A federal judge in Tucson found the four humanitarians with the group No More Deaths, guilty of entering the Cabeza Prieta National Wildlife Refuge without a permit, and leaving gallons of water and cans of beans.
Magistrate judge Bernardo Velasco found Natalie Hoffman, Oona Holcomb, Madeline Huse and Zaachila Orozco-McCormick guilty of having no permit and leaving behind personal property. Ms Hoffman was also convicted of operating a vehicle inside the park.
Each of the women faces up to six months in prison, and a $500 fine.
After the ruling, Catherine Gaffney, a veteran member of the group denounced the court’s decision.

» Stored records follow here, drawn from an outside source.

/-- R101: the checks of an instruction that reaches issue, in their order, WSTR before PROT before WIN; the first that fails
decides the trap, and the instruction does nothing else. An SMB of X whose quad or mask is not 0 is no instruction (R136). -/
def Obligations.DecodeChecks : Prop :=
  ∀ (i : Instr) (s : State) (o : Op) (w : Word) (ops : List Opnd) (level : Nat) (foreign : Prop),
    i.wf = true → w = encode i → opOf w = some o → ops = (opInfo w o).ops → level = (opInfo w o).level →
    (foreign ↔ (opInfo w o).strm = some (otherOf s.strm) ∨ ∃ p ∈ ops, p.streamOk s.strm = false) →
    (o = .smb ∧ s.strm = .x ∧ fA w ≠ 0 → exec i s = .next (takeTrap s cILL (w.setWidth 64))) ∧
    (¬(o = .smb ∧ s.strm = .x ∧ fA w ≠ 0) →
      (foreign → exec i s = .next (takeTrap s cWSTR (w.setWidth 64))) ∧
      (¬foreign → s.cur.priv.toNat < level → exec i s = .next (takeTrap s cPROT (BitVec.ofNat 64 level))) ∧
      (¬foreign → level ≤ s.cur.priv.toNat →
        ∀ (before after : List Opnd) (r : Reg) (n k : Nat), ops = before ++ .vec r n :: after → k < n →
          s.th.segSize ≤ 8 * s.th.wbase + r.toNat + k →
          (∀ j, j < k → 8 * s.th.wbase + r.toNat + j < s.th.segSize) →
          (∀ q m, .vec q m ∈ before → ∀ j, j < m → 8 * s.th.wbase + q.toNat + j < s.th.segSize) →
          exec i s = .next (takeTrap s cWIN
            (BitVec.ofNat 64 ((r.toNat + k) % 128 + (8 * s.th.wbase + (r.toNat + k)) * 256)))))

/-- R80: an instruction that needs a higher level takes PROT with the required level in EINFO, where no earlier check
fails. -/
def Obligations.LevelCheck : Prop :=
  ∀ (i : Instr) (s : State) (o : Op),
    i.wf = true → opOf (encode i) = some o → (o = .smb → s.strm = .a) →
    ((opInfo (encode i) o).strm = none ∨ (opInfo (encode i) o).strm = some s.strm) →
    (∀ p ∈ (opInfo (encode i) o).ops, p.streamOk s.strm = true) →
    s.cur.priv.toNat < (opInfo (encode i) o).level →
    exec i s = .next (takeTrap s cPROT (BitVec.ofNat 64 (opInfo (encode i) o).level))

/-- R251: an instruction that names a held mailbox register parks; only VHOLD replaces the hold, and GMBOX leaves it armed
(R249). -/
def Obligations.HeldRegisterParks : Prop :=
  ∀ (i : Instr) (s : State) (o : Op) (ph : Nat),
    i.wf = true → opOf (encode i) = some o → o ≠ .vhold → o ≠ .gmbox → gate o (encode i) s = none →
    heldName s.th (opInfo (encode i) o).ops = some ph → exec i s = .next (takePark s (.held ph))

/-! ## Scalars -/

/-- R51: what each scalar number that is no port reads as; reading it changes nothing. -/
def Obligations.ScalarReads : Prop :=
  ∀ (s : State) (r : Reg), isPort r = false →
    ∃ v, rd r s = .ok (v, s) ∧
      (r = 0 → v = 0) ∧ (1 ≤ r.toNat → r.toNat ≤ 103 → v = Store.get 0 s.cur.gpr r.toNat) ∧
      (r = 118 → v = s.cur.vl) ∧ (r = 119 → v = s.cur.ftrim) ∧ (r = 120 → v = s.cur.sbase) ∧
      (r = 121 → v = s.cur.seed) ∧
      (r = 122 → v = BitVec.ofNat 64 (s.th.serial * 2 ^ 11 + s.th.lcore * 4 + s.th.slot)) ∧
      (r = 123 → v = BitVec.ofNat 64 s.th.lcore) ∧ (r = 124 → v = s.clock) ∧ (r = 125 → v = s.cur.stat) ∧
      (r = 126 → v = (match s.cur.loop with
        | some l => l.strip
        | none => 0)) ∧
      (r = 127 → v = s.th.tol.zeroExtend 64)

/-- R51, R52: what a write of a scalar that is no port leaves: s0 discards it, a general register, ftrim, sbase and seed
hold it, tol holds its low 32 bits, and every other general register is as it was. -/
def Obligations.ScalarWrites : Prop :=
  ∀ (s : State) (r : Reg) (v : Dword), isPort r = false → roScalar r = false →
    ∃ t, wr r v s = .ok ((), t) ∧
      (r = 0 → t = s) ∧ (1 ≤ r.toNat → r.toNat ≤ 103 → Store.get 0 t.cur.gpr r.toNat = v) ∧
      (r = 119 → t.cur.ftrim = v) ∧ (r = 120 → t.cur.sbase = v) ∧ (r = 121 → t.cur.seed = v) ∧
      (r = 127 → t.th.tol = v.setWidth 32) ∧
      (∀ n, n ≠ r.toNat → Store.get 0 t.cur.gpr n = Store.get 0 s.cur.gpr n) ∧ t.th.q = s.th.q

/-- R53: a port named as a source pops the oldest entry, and an empty queue parks; named as a destination it pushes the
value behind the rest (a branch queue its truth), and a full queue parks. Other queues are as they were. -/
def Obligations.QueuePorts : Prop :=
  ∀ (s : State) (r : Reg) (v : Dword), isPort r = true →
    (s.th.queue r.toNat = [] → rd r s = .error (.park (.pop r.toNat))) ∧
    (∀ l, s.th.queue r.toNat = v :: l →
      ∃ t, rd r s = .ok (v, t) ∧ t.th.queue r.toNat = l ∧ ∀ n, n ≠ r.toNat → t.th.queue n = s.th.queue n) ∧
    ((s.th.queue r.toNat).length = qDepth r.toNat → wr r v s = .error (.park (.push r.toNat))) ∧
    ((s.th.queue r.toNat).length < qDepth r.toNat →
      ∃ t, wr r v s = .ok ((), t) ∧
        t.th.queue r.toNat = s.th.queue r.toNat ++ [if r = 116 ∨ r = 117 then (if v = 0 then 0 else 1) else v] ∧
        ∀ n, n ≠ r.toNat → t.th.queue n = s.th.queue n)

/-- R53, R115: a scalar instruction of any form, one operand or more, immediate, floating, SEL or LI, whose next operand pops
an empty queue, or whose result pushes a full one, parks with nothing changed; what it had popped is back. A floating one
whose result raises an enabled exception traps instead (R123). -/
def Obligations.ScalarParks : Prop :=
  ∀ (i : Instr) (d : Reg) (rs : List Reg) (s s1 : State) (vs : List Dword), ScalarShape i d rs → Ready i s = true →
    (∀ before a after, rs = before ++ a :: after → readAll before s = .ok (vs, s1) → isPort a = true →
      s1.th.queue a.toNat = [] → exec i s = .next (takePark s (.pop a.toNat))) ∧
    (readAll rs s = .ok (vs, s1) → isPort d = true → (s1.th.queue d.toNat).length = qDepth d.toNat →
      (∀ f, IsFloat i d rs f → enabled s.cur.fmode (f (scalarRnd s1) vs).2 = 0) →
      exec i s = .next (takePark s (.push d.toNat)))

/-- R48, R117 to R119: a two-operand scalar instruction reads a, then b, and writes its result to d; a one-operand one, or
an immediate form, reads a; then the next word follows. -/
def Obligations.ScalarResults : Prop :=
  ∀ (i : Instr) (d a b : Reg) (s s1 s2 s3 : State) (x y : Dword),
    Ready i s = true → rd a s = .ok (x, s1) →
    (∀ f : Dword → Dword → Dword, IsBinary i d a b f → rd b s1 = .ok (y, s2) → wr d (f x y) s2 = .ok ((), s3) →
      exec i s = .next (finish s3)) ∧
    (∀ f : Dword → Dword, IsUnary i d a f → wr d (f x) s1 = .ok ((), s2) → exec i s = .next (finish s2))

/-- R117, R119, R144: SEL reads d first, then a and b; LI writes its sign-extended literal; QCNT writes the entries of a
queue; AGET and AGSTR (R186) write an address register and its stride. -/
def Obligations.ScalarMoves : Prop :=
  ∀ (s t : State) (d a b : Reg) (o : BitVec 18),
    (∀ c x y s1 s2 s3, Ready (.sel d a b) s = true → rd d s = .ok (c, s1) → rd a s1 = .ok (x, s2) →
      rd b s2 = .ok (y, s3) → wr d (if c ≠ 0 then x else y) s3 = .ok ((), t) →
      exec (.sel d a b) s = .next (finish t)) ∧
    (Ready (.li d o) s = true → wr d (o.signExtend 64) s = .ok ((), t) → exec (.li d o) s = .next (finish t)) ∧
    (Ready (.qcnt d a) s = true → wr d (BitVec.ofNat 64 (s.th.queue a.toNat).length) s = .ok ((), t) →
      exec (.qcnt d a) s = .next (finish t)) ∧
    (Ready (.aget d a) s = true → wr d (Store.get 0 s.th.areg a.toNat) s = .ok ((), t) →
      exec (.aget d a) s = .next (finish t)) ∧
    (Ready (.agstr d a) s = true → wr d (Store.get 0 s.th.stride a.toNat) s = .ok ((), t) →
      exec (.agstr d a) s = .next (finish t))

/-- R121 to R123: a scalar floating-point instruction reads its sources in order and writes the rounded result; where the
result raises an exception that fmode enables, it takes FPX with the lowest one's place and writes nothing. -/
def Obligations.ScalarFloat : Prop :=
  ∀ (i : Instr) (d : Reg) (rs : List Reg) (f : Rnd → List Dword → FRes) (s s1 s2 : State) (vs : List Dword),
    IsFloat i d rs f → Ready i s = true → readAll rs s = .ok (vs, s1) →
    (enabled s.cur.fmode (f (scalarRnd s1) vs).2 = 0 →
      wr d (BitVec.ofNat 64 (f (scalarRnd s1) vs).1) s1 = .ok ((), s2) → exec i s = .next (finish s2)) ∧
    (enabled s.cur.fmode (f (scalarRnd s1) vs).2 ≠ 0 →
      exec i s = .next (takeTrap s cFPX (fpxInfo (enabled s.cur.fmode (f (scalarRnd s1) vs).2))))

/-- What the scalar instructions leave unchanged where they neither trap nor park: everything but the destination, the
queues they name, the stream's PC and stair, and the counters. -/
def Obligations.ScalarFrame : Prop :=
  ∀ (i : Instr) (d : Reg) (rs : List Reg) (s t : State), ScalarShape i d rs → exec i s = .next t →
    (∃ c e, t = takeTrap s c e) ∨ (∃ p, t = takePark s p) ∨ ScalarKept d rs s t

“This verdict challenges not only No More Deaths volunteers, but people of conscience throughout the country,” she said. “If giving water to someone dying of thirst is illegal, what humanity is left in the law of this country?”
The organisation was established in 2004 by religious leaders in Arizona with the intention of maintaining “water and supply drops on known migrant trails via driving and hiking”.
Its website says: “To achieve this goal, volunteers drive to remote areas of the desert on unpaved, rough roads, sometimes spending several hours in the car. Volunteers then hike to water-drop points up to two miles away over steep or rocky terrain, with no shade, carrying water, canned food, blankets, and other items. Over the course of a day, volunteers may hike five to 15 miles total.”
The Arizona Republic reported that one of the volunteers, Ms McCormick said she considered the work they were doing almost “sacred”. She described being on the refuge as “like being a graveyard”, because of the number of migrant deaths that had taken place there.
Mr Velasco said in his ruling: “The defendants did not get an access permit, they did not remain on the designated roads, and they left water, food, and crates in the refuge. All of this, in addition to violating the law, erodes the national decision to maintain the Refuge in its pristine nature.”
He also criticised the campaign group for allegedly not fulling informing the volunteers of the consequences of breaking the refuge’s regulations. He said the four women had acted “in the mistaken belief” that the worst that could happen to them would be a citation or that they would be banned for entering the park in the future.
The newspaper said Friday’s ruling was the first conviction against humanitarian volunteers on the US-Mexico border since 2009. Another five volunteers are due to appear in court to face similar charges in February and March.
It comes as the country is one month into a partial government shutdown that has been caused by Donald Trump’s failure to negotiate a spending package with Democrats if it does not include $5.6bn for a border wall.